Between the line containing "-- ==== Sys2Proof/Machine/ControlPort.lean" and the line containing "on cp_rdata. -/" lies a run of lines; give that run again exactly, with both of those lines, and nothing else from the entries below.
Records supplied Block Start
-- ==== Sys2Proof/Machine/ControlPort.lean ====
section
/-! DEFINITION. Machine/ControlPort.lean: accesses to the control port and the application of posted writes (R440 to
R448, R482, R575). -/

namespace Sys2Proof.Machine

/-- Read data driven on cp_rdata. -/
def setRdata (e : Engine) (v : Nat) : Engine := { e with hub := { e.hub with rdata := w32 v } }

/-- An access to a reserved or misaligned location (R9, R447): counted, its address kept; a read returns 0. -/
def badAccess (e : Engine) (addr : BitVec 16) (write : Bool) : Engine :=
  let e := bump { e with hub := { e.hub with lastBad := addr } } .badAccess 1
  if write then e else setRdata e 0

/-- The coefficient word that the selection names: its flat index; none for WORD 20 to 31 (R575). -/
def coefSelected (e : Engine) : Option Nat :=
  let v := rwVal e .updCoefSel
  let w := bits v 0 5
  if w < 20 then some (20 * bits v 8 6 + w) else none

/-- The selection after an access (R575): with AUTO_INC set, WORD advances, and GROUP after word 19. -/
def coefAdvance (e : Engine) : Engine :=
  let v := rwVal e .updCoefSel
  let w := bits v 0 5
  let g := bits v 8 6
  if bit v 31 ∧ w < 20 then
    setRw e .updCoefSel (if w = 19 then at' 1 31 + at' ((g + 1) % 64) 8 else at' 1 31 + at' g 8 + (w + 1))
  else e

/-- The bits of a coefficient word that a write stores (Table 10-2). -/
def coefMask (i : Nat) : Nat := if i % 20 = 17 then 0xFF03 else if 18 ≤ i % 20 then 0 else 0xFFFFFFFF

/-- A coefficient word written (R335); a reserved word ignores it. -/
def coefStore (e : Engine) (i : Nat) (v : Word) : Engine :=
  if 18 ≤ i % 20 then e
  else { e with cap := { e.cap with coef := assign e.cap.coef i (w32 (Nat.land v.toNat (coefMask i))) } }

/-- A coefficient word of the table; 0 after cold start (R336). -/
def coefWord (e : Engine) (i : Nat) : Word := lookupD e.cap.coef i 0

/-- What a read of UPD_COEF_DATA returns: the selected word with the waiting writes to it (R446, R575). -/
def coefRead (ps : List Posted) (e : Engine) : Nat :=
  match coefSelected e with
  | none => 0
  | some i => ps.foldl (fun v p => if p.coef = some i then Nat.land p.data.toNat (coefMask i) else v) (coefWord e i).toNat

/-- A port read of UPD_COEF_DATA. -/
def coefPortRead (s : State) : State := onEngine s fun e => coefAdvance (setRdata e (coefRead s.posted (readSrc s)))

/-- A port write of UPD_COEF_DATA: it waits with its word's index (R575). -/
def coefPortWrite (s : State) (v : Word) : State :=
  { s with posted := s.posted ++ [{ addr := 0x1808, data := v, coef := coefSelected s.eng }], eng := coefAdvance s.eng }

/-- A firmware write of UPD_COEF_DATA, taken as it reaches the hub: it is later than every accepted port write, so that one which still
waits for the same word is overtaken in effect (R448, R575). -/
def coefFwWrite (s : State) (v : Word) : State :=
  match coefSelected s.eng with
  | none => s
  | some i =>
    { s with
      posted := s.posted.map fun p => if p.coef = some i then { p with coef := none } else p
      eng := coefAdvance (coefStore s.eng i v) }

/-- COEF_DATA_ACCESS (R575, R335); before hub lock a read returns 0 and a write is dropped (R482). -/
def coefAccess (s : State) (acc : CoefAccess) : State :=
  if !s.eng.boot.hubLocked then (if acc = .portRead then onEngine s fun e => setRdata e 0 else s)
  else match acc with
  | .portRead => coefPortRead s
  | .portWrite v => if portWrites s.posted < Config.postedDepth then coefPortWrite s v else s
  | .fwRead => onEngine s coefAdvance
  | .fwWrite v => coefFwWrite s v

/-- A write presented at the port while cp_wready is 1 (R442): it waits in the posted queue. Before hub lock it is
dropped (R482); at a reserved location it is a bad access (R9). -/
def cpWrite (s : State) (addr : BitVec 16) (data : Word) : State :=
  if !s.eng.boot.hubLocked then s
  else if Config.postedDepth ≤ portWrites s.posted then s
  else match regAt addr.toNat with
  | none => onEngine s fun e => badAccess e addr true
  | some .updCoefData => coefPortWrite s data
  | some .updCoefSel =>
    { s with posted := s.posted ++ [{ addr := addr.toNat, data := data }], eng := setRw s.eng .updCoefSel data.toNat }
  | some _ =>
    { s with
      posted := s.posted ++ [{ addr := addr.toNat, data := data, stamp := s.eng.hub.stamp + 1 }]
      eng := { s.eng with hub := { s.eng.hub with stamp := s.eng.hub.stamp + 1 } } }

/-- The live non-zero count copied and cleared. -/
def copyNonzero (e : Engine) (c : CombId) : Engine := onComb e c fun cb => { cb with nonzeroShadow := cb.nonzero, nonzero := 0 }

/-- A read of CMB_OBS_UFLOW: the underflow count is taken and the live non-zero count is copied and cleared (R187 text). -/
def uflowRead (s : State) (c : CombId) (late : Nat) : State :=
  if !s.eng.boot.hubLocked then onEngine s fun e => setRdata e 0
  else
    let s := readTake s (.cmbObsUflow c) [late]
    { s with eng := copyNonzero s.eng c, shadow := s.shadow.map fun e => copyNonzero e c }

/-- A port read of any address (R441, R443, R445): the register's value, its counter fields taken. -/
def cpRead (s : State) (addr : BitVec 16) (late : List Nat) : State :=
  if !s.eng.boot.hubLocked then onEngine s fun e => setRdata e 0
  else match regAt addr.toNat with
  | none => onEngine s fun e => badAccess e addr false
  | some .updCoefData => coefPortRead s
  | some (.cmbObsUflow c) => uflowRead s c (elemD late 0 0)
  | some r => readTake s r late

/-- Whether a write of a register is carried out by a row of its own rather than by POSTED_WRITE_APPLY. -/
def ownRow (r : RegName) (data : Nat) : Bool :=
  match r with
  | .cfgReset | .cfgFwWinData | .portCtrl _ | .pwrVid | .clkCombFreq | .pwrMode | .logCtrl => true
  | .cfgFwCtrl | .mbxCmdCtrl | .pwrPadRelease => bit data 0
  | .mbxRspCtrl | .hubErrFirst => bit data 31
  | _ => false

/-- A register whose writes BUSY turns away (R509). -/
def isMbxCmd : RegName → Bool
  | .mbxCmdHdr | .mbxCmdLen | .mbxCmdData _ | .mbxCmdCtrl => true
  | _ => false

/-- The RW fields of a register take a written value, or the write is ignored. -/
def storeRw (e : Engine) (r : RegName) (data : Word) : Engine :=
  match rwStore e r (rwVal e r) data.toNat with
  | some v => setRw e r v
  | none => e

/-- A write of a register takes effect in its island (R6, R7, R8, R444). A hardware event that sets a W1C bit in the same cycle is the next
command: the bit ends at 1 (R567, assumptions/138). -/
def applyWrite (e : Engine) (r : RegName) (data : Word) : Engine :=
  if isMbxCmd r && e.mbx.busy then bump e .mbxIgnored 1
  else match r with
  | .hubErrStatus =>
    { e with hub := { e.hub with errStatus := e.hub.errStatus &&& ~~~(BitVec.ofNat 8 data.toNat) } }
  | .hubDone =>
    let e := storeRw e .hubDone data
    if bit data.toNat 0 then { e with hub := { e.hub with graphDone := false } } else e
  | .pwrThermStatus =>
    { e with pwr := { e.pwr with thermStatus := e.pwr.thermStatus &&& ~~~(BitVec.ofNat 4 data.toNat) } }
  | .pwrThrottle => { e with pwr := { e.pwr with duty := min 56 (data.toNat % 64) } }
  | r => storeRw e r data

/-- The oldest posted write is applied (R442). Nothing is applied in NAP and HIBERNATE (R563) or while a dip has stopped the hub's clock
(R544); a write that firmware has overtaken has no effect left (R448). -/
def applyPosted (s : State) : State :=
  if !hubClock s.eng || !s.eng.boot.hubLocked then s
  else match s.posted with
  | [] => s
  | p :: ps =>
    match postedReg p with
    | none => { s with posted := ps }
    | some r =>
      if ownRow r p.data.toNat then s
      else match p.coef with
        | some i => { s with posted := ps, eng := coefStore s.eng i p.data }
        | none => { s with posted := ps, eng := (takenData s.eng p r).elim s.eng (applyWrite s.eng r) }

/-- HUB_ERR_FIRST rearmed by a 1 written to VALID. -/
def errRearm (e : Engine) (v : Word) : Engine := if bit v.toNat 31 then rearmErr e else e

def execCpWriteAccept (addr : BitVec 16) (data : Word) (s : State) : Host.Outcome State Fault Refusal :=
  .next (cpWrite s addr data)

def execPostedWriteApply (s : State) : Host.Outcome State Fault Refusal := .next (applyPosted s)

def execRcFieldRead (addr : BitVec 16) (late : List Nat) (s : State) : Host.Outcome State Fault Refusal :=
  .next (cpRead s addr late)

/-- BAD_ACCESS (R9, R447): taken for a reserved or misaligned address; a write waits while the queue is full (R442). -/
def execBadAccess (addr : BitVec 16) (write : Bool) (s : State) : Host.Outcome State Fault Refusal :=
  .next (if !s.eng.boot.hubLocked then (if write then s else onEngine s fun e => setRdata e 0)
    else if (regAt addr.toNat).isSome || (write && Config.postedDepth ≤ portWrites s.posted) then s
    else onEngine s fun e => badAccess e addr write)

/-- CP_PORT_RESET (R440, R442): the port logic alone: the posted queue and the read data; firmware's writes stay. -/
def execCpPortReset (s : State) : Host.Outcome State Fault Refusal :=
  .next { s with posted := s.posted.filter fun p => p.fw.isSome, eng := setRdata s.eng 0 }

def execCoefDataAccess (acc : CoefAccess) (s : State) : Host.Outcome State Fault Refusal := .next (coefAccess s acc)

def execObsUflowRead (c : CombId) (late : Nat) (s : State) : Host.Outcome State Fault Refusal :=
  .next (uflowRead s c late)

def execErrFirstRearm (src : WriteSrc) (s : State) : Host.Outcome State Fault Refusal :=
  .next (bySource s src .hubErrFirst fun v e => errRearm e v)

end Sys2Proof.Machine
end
Records supplied Block End
Records supplied Block Start
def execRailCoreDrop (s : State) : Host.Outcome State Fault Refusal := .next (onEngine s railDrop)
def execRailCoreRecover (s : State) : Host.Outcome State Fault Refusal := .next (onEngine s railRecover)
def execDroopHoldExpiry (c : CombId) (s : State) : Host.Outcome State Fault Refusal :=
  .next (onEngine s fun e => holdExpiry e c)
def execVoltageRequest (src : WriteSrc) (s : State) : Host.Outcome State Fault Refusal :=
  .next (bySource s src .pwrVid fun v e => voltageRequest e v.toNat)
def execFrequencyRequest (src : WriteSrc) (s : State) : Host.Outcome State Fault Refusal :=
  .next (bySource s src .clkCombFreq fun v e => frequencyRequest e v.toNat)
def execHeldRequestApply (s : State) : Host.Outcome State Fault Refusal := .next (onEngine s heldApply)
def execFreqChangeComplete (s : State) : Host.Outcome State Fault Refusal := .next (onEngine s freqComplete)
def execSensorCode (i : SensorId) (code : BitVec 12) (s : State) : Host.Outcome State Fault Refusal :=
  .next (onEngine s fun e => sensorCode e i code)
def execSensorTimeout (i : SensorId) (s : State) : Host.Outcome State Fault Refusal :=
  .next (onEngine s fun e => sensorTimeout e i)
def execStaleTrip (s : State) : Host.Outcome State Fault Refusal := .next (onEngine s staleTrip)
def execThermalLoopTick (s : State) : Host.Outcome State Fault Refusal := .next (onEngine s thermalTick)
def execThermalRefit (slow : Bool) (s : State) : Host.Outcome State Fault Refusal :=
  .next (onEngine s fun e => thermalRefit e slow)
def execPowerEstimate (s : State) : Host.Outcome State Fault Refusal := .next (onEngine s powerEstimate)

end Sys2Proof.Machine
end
Records supplied Block End
(Answer to the problem)
-- ==== Sys2Proof/Machine/ControlPort.lean ====
section
/-! DEFINITION. Machine/ControlPort.lean: accesses to the control port and the application of posted writes (R440 to
R448, R482, R575). -/

namespace Sys2Proof.Machine

/-- Read data driven on cp_rdata. -/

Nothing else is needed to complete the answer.